As the most important meal of the day, the quality of your breakfast can really make or break your potential productivity for the rest of the day. But after getting swept up in the morning rush, grabbing a quick fast-food breakfast is sometimes the best choice you have. Although finding a nutritious meal from the drive-thru can be challenging—after all, many fast-food breakfasts are loaded with empty calories and added sugars—it’s not impossible.
In fact, many restaurant chains have made a conscientious effort to include healthier alternatives to their usual fried or sugar-laden fare, so it’s easier than ever to find some healthy fast-food breakfasts that offer a decent balance of protein, fiber, and quality carbohydrates. But perhaps the biggest obstacle for today’s consumer is recognizing which fast-food menu items are genuinely good for you, and which ones are health food imposters. Unfortunately, some of these “healthy” breakfast orders are just masquerading as healthy when they can contain more sugar than a 12-ounce can of Coke!
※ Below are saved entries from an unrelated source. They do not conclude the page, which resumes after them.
/-- The records of a valid copy (R35, R416); none when it is invalid. -/
def imgRead (s : State) (img : Nat) (bankB : Bool) : Option (List ImgRec) :=
  match imgWords s img bankB 4 with
  | some [h0, h1, h2, h3] =>
    let n := fld h1 0 8
    if h0 = 0x4F564C31 ∧ n ≤ (if img = 5 then 255 else 15) ∧ fld h1 8 8 = img then
      match imgWords s img bankB (4 + 4 * n) with
      | some ws =>
        let body := ws.drop 4
        let recs := recsOf body
        if Sha.crc32 (([h0, h1, h2] ++ body).flatMap bytesOf) = h3 ∧ recs.all (recOk s img) then some recs else none
      | none => none
    else none
  | _ => none

/-- How an image stands (R29, R35): its records if a copy is valid, and whether bank B's copy is used. -/
def imgChoose (s : State) (img : Nat) : Option (List ImgRec) × Bool :=
  match imgRead s img false with
  | some rs => (some rs, false)
  | none => match imgRead s img true with
    | some rs => (some rs, true)
    | none => (none, false)

/-- An overlay that was never committed (R35). -/
def imgAbsent (s : State) (img : Nat) : Bool := img != 5 && imgErased s img false && imgErased s img true

/-- The reads of an area meet the errors of its words (R300): one message a marked word, one for a retired sector. -/
def areaErrors (img : Nat) (bankB : Bool) (s : State) : State :=
  let w0 := (imgOff img + (if bankB then 0x200000 else 0)) / 8
  let stop := w0 + imgLen img / 2
  let bad := (s.arr.ceMarks ++ s.arr.ueMarks).filter fun w => decide (w0 ≤ w) && decide (w < stop)
  let ws := if s.arr.retired.contains (secOf (8 * w0)) then [w0] else bad
  ws.foldl (fun s w => (readWord w s).2) s

/-! Staged copies (R38). -/

/-- The staged copy of an image is loaded with its stored area; an uncorrectable word reads 0 (R300). -/
def stageLoad (img : Nat) (s : State) : State :=
  let b := (imgChoose s img).2
  let new := (List.range (imgLen img)).filterMap fun i =>
    let w := (imgWord s img b i).getD 0
    if w = 0xFFFFFFFF then none else some (img * 1024 + i, w)
  let old := s.conf.staged
  { s with conf := { s.conf with
      staged := (old.filter fun p => decide (p.1 < img * 1024)) ++ new ++ (old.filter fun p => decide ((img + 1) * 1024 ≤ p.1))
      edited := removeNat img s.conf.edited } }

/-- An image's records are noted as its active copy, with OVL_BAD and the IMAGE message of R35. -/
def imgNote (img : Nat) (s : State) : State :=
  let c := imgChoose s img
  let others := s.conf.images.filter (·.1 != img)
  let s1 := { s with conf := { s.conf with images := others ++ (match c.1 with | some rs => [(img, rs)] | none => []) } }
  if img = 5 then s1
  else
    let bad := c.1.isNone && !imgAbsent s img
    let s2 := { s1 with top := { s1.top with ovlBad := if bad then insertNat img s1.top.ovlBad else removeNat img s1.top.ovlBad } }
    if bad || c.2 then tally 0x0C 3 (BitVec.ofNat 32 img) s2 else s2

/-! Applying records (R36). -/

/-- What a written register does besides holding its value: bus mode (R72), HINT_N (R86), the frame marker (R338) and
arming an injection (R342). -/
def regHook (off : Nat) (mask : Word) (s : State) : State :=
  if off = 0x18 then
    if crb s 0x18 0 then (if s.host.sync then s else { s with host := { s.host with syncWait := true } })
    else { s with host := { s.host with sync := false, syncWait := false } }
  else if off = 0x20 then hintFollow s
  else if off = 0xA4 then
    if crb s 0xA4 11 then { s with tally := { s.tally with markEnd := true, pulseLeft := none } } else s
  else if off = 0xA8 then
    if (mask &&& 0xFF00) != 0 && s.tally.injLeft == 0 && crf s 0xA8 0 4 != 0 && crf s 0xA8 8 8 != 0 then
      { s with tally := { s.tally with injChk := crf s 0xA8 0 4, injDbl := crb s 0xA8 4, injLeft := crf s 0xA8 8 8 } }
    else s
  else s

/-- A record acts as a write of the fields that its MASK covers (R36). -/
def applyRec (s : State) (r : ImgRec) : State :=
  if r.tid = 0 ∧ specialOff r.off then writeSpecial r.off r.value r.mask s
  else
    let x := putPieces true r.idx (piecesOf s r.tid r.idx (r.off / 4) r.value r.mask) s
    let s1 := if r.tid = 0 then regHook r.off r.mask x.1
      else wordEffects r.tid r.idx (r.off / 4) r.value r.mask (storeMark (storeKey s r.tid r.idx (r.off / 4)) x.1)
    if x.2 then reject (if r.tid = 0 then r.off else 0x2C) r.tid s1 else s1

/-- The fields of a word whose value another block holds, as masks. -/
def specialFields (off : Nat) : List Word :=
  if off = 0x28 then [0x00FFFFFF, 0xFF000000] else if off = 0x30 then [0x0F, 0x10] else [0xFFFFFFFF]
To put this in perspective, one 12-ounce can of original Coca-Cola contains about 39 grams of sugar, which equals close to 10 teaspoons of this sweetening substance. This comprises nearly 80% of the recommended limit for how much added sugar you should consume in a single day. While this figure is shocking in and of itself, imagine having a light fast-food breakfast that you believe to be nutritious and think is doing your body good, only to discover that it contains even more sugar than this indulgent beverage. As prolific singer/songwriter Alanis Morisette once said, “Isn’t it ironic—don’t you think? A little too ironic.”
So, which seemingly “healthy” fast-food breakfasts actually have more sugar than a can of Coca-Cola? Keep reading to find out, and for more healthy eating insight to better inform your decision-making at the drive-thru, be sure to check out 11 Healthy Fast-Food Orders, According to Dietitians.
How much is too much sugar with breakfast?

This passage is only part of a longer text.